Cecelia, now 79, lives in a large older home in South Tacoma with her dogs. She raised a
family in this home, and wrote all her books in a small dining room, which adjoins the living
room where her husband Marvin often sat watching television in the evenings. It is also in
this dining room where she meets visitors and discusses her research. In between writing or
making herself a simple meal, she will do yard work in her large plot of land, which is now
being hedged in by housing developments. Cecelia had no plans to become a historian. But
at age thirty-eight, encouraged by he husband Marvin, Cecelia went to night school and got
her high school diploma. This was the beginning of her second life.
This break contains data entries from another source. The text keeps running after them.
/-- Key slots that the frames parked under an EID hold a reference on, each once: model and epoch (R415). -/
def MemSt.parkedKeys (m : MemSt) (eid : Nat) : List (Nat × Nat) :=
  (m.parked.filter (fun p => p.1 == eid)).foldl (fun l p =>
    if l.contains (hdrModel p.2.1, hdrEpoch p.2.1) then l else l ++ [(hdrModel p.2.1, hdrEpoch p.2.1)]) []

/-- The package parked under an EID is gone, and its references with it. -/
def State.dropParked (s : State) (eid : Nat) : State :=
  ((s.mem.parkedKeys eid).foldl (fun s k => s.keyUnref kindModel k.1 k.2) s).mapMem (fun m =>
    { m with parked := m.parked.filter (fun p => p.1 != eid) })

/-- Set, change or remove a window. -/
def State.applyWindow (s : State) (w : Window) : State :=
  let old := s.mem.windows.filter (fun x => x.eid == w.eid && x.space == w.space)
  let s := old.foldl (fun s x => s.clearWindow x) s
  let s := if old.any (·.park) then s.dropParked w.eid else s
  let s := s.mapMem (fun m => { m with windows := m.windows.filter (fun x => !(x.eid == w.eid && x.space == w.space)) })
  if w.len = 0 then s
  else
    (s.clearWindow w).mapMem (fun m =>
      { m with windows := insertBy (fun a b => decide (a.eid < b.eid) || (decide (a.eid = b.eid) && decide (a.space < b.space))) w m.windows })

/-- A write of D:6001.07 (R291, R325). -/
def applyWindowProc (value : Nat) (s : State) : Nat × State :=
  let eid := s.held 0x600101 0x20
  let site := s.eidSite eid
  let k := site.getD 99
  let w := s.windowHeld k
  let on := decide (value = 1)
  checked
    [(decide (1 < value), 0x04000003),
     (on && site.isNone, stateAbort 0x5100 4),
     (on && s.pkgs.any (fun p => p.uses eid), stateAbort 0x4001 5),
     (on && s.mem.windows.any (fun x => !(x.eid == w.eid && x.space == w.space) && w.overlaps x), stateAbort 0x6001 5),
     (on && decide (0 < w.len) && decide (poolPages k w.space < w.base + w.len), 0x04000001),
     (on && !(w.space == 1 || w.space == 2 || w.space == 5), 0x04000001),
     (on && ((w.space == 5 && w.frames == 0) || (w.space == 2 && w.frames != 0)), stateAbort 0x6001 5),
     (on && w.park && w.space != 2, stateAbort 0x6001 5),
     (on && (s.tower k).withdrawnPages.any (fun x => x.1 == (if w.space = 2 then 2 else 1) && decide (w.base ≤ x.2) && decide (x.2 < w.base + w.len)),
      stateAbort 0x6200 5)]
    (fun s => if on then s.applyWindow w else s) s

/-- APPLY_WINDOW (R291). -/
def execApplyWindow (at_ value : Nat) (s : State) : Host.Outcome State Fault Refusal :=
  .next ((s.advance at_).telling (fun s => s.pcieWrite 0x6001 0x07 (applyWindowProc value)))

/-! ## Vertical channels (R293 to R303) -/

/-- Layers of a tower. -/
def Tower.layers (t : Tower) : Nat := if t.isCache then 4 else 3

def Tower.hasChannel (t : Tower) (l c : Nat) : Bool := decide (1 ≤ l) && decide (l ≤ t.layers) && decide (c < 32)

def Tower.mapChannel (t : Tower) (l c : Nat) (f : Channel → Channel) : Tower :=
  { t with channels := kvMod t.channels (chanKey l c) Channel.fresh f }

/-- LOC of a record of class 0x06. -/
def channelLoc (l c : Nat) : Nat := l * 65536 + c * 256

/-- A vertical burst is resent (R296): at most four times. -/
def State.burstRetry (s : State) (t l c : Nat) (good : Bool) : State :=
  if !(s.tower t).hasChannel l c ∨ 20 ≤ t ∨ 4 ≤ ((s.tower t).channel l c).attempts ∨ ((s.tower t).channel l c).width = 0 then s
  else s.mapTower t (fun x => x.mapChannel l c (fun k => { k with retries := k.retries + 1, attempts := if good then 0 else k.attempts + 1 }))

/-- BURST_RETRY (R296). -/
def execBurstRetry (at_ tower layer channel : Nat) (good : Bool) (s : State) : Host.Outcome State Fault Refusal :=
  .next ((s.advance at_).burstRetry tower layer channel good)

/-- The channel's width falls to 512 or 0 bits (R301, R302; codes 0x0602 and 0x0603). -/
def State.narrow (s : State) (t l c width : Nat) : State :=
  let s := s.mapTower t (fun x => x.mapChannel l c (fun k => { k with width, gen := (k.gen + 1) % 65536, attempts := 0 }))
  (s.logEv (if width = 0 then 0x0603 else 0x0602) sevCapacity t (channelLoc l c)).raiseEvent 2

/-- A wire fails (R300 to R302): a spare takes its place; with none left the channel narrows to 512 bits while 512 wires pass, and
is lost otherwise. A failure of a lost channel, or in the tick in which the tower itself fails, is only logged (R513). -/
def State.wireFails (s : State) (t l c wire : Nat) (trains512 : Bool) : State :=
  if !(s.tower t).hasChannel l c ∨ 20 ≤ t ∨ 1056 ≤ wire then s
  else
    let k := (s.tower t).channel l c
    if k.width = 0 then s.logEv 0x0603 sevLogged t (channelLoc l c)
    else if s.towerFalls t then s.logEv 0x0601 sevLogged t (channelLoc l c)
    else
      let s := s.mapTower t (fun x => x.mapChannel l c (fun k => { k with failed := k.failed + 1 }))
      if k.width = 1024 ∧ k.spares.length < 32 then
        (s.mapTower t (fun x => x.mapChannel l c (fun k => { k with spares := k.spares ++ [wire], gen := (k.gen + 1) % 65536, attempts := 0 }))).logEv
          0x0601 sevLogged t (channelLoc l c)
      else if !trains512 ∨ 544 < k.failed + 1 then s.narrow t l c 0
      else if k.width = 1024 then s.narrow t l c 512
      else
        (s.mapTower t (fun x => x.mapChannel l c (fun k => { k with gen := (k.gen + 1) % 65536, attempts := 0 }))).logEv 0x0601 sevLogged t
          (channelLoc l c)

/-- WIRE_FAILURE (R300, R301, R302). -/
def execWireFailure (at_ tower layer channel wire : Nat) (trains512 : Bool) (s : State) : Host.Outcome State Fault Refusal :=
  .next ((s.advance at_).telling (fun s => s.wireFails tower layer channel wire trains512))

/-- A channel of an LPDDR5X stack fails, in training or by its link ECC after retraining (code 0x0608): its groups answer poisoned; a stack
with no channel left has failed. -/
def State.stackChannelFails (s : State) (m c : Nat) : State :=
  if 8 ≤ m ∨ 16 ≤ c ∨ (s.mem.dram.getD m Stack.fresh).failed.contains c then s
  else
    let s := s.mapStack m (fun k => { k with failed := insertNat k.failed c, st := if 15 ≤ k.failed.length then 3 else 2 })
    s.logEv 0x0608 sevLogged (16 + m / 2) (channelLoc m c)

/-- The stacks of a cache tower train with it (R306, Table MM-5): those whose rails were off go into service. -/
def State.trainStacks (s : State) (t : Nat) : State :=
  let up := fun (k : Stack) => if k.st = 0 then { k with st := 1, failed := [] } else k
  if 16 ≤ t ∧ t < 20 then (s.mapStack (2 * (t - 16)) up).mapStack (2 * (t - 16) + 1) up else s

/-- Wires that training finds below margin (R298): each is mapped to a spare, or narrows its channel (R300 to R302). Layer 0 names an
LPDDR5X channel of a cache tower that does not train: 0 to 15 of its first stack, 16 to 31 of its second. -/
def State.failWires (s : State) (t : Nat) (wires : List (Nat × Nat × Nat)) : State :=
  wires.foldl (fun s w =>
    if w.1 = 0 then (if 16 ≤ t ∧ t < 20 ∧ w.2.1 < 32 then s.stackChannelFails (2 * (t - 16) + w.2.1 / 16) (w.2.1 % 16) else s)
    else s.wireFails t w.1 w.2.1 w.2.2 true) s

/-- The region whose oscillator clocks the channels of lost region `r` (R293): r XOR 1, else the next region in service above it. -/
def Tower.clockFor (t : Tower) (r : Nat) : Nat :=
  let up : Nat → Bool := fun q => match t.regions[q]? with
    | some g => g.st != .lost
    | none => false
  let n := t.regions.length
  let x := if r % 2 = 0 then r + 1 else r - 1
  if up x then x
  else match ((List.range n).map (fun i => (x + 1 + i) % max 1 n)).find? up with
    | some q => q
    | none => r

/-- CHANNEL_CLOCK_CHANGE (R293): every channel clocked from a lost region takes another region's clock. -/
def execChannelClockChange (at_ tower region : Nat) (s : State) : Host.Outcome State Fault Refusal :=
  .next ((s.advance at_).mapTower tower (fun x =>
    match x.regions[region]? with
    | some g =>
      if g.st = .lost then
        { x with regions := x.regions.map (fun h => if h.clock = region then { h with clock := x.clockFor region } else h) }
      else x
    | none => x))
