/-- R167, R189, R337 and R335 in the order of R535. -/
def State.validate (s : State) (model : Nat) (body : List Byte) : Option Failure :=
  if !s.directoryOk model body then some (0xFFFF, valCode 0x10 0xFFFF)
  else
    let p := packageOf body s.now
    let map := s.roleMap model
    firstFailure (p.tables.map (s.tablesCheck p.shapes) ++ p.tables.map lanesCheck ++ [s.costsCheck p.tables map [] (costsOf body).1,
      s.activationCheck p, s.rolesCheck p map])

end Sys2Proof.Machine
end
Cecelia’s father, a Danish minister, settled in rural Pierce County in the late 1800s and at age
21 married Cecelia’s mother, a Nisqually who was just 16. Cecelia remembers long days
sitting in the kitchen with her mother as she attended the Indian relatives who often came to
visit. Cecelia, one of 13 children, had no doubt about her Indian roots. But when she went to
stay with her sister in Port Angeles the fact that she physically took after her Danish father
meant hurtful pejorative remarks about Indians were freely made in front of her. At 16 she
moved to be near her brother Paul who was attending Chemawa Indian School in Oregon.
While she was out there, at age 18, Cecelia met and married Marvin, a young soldier from
Wyoming. From then on she focused on being a homemaker, a life she greatly enjoyed.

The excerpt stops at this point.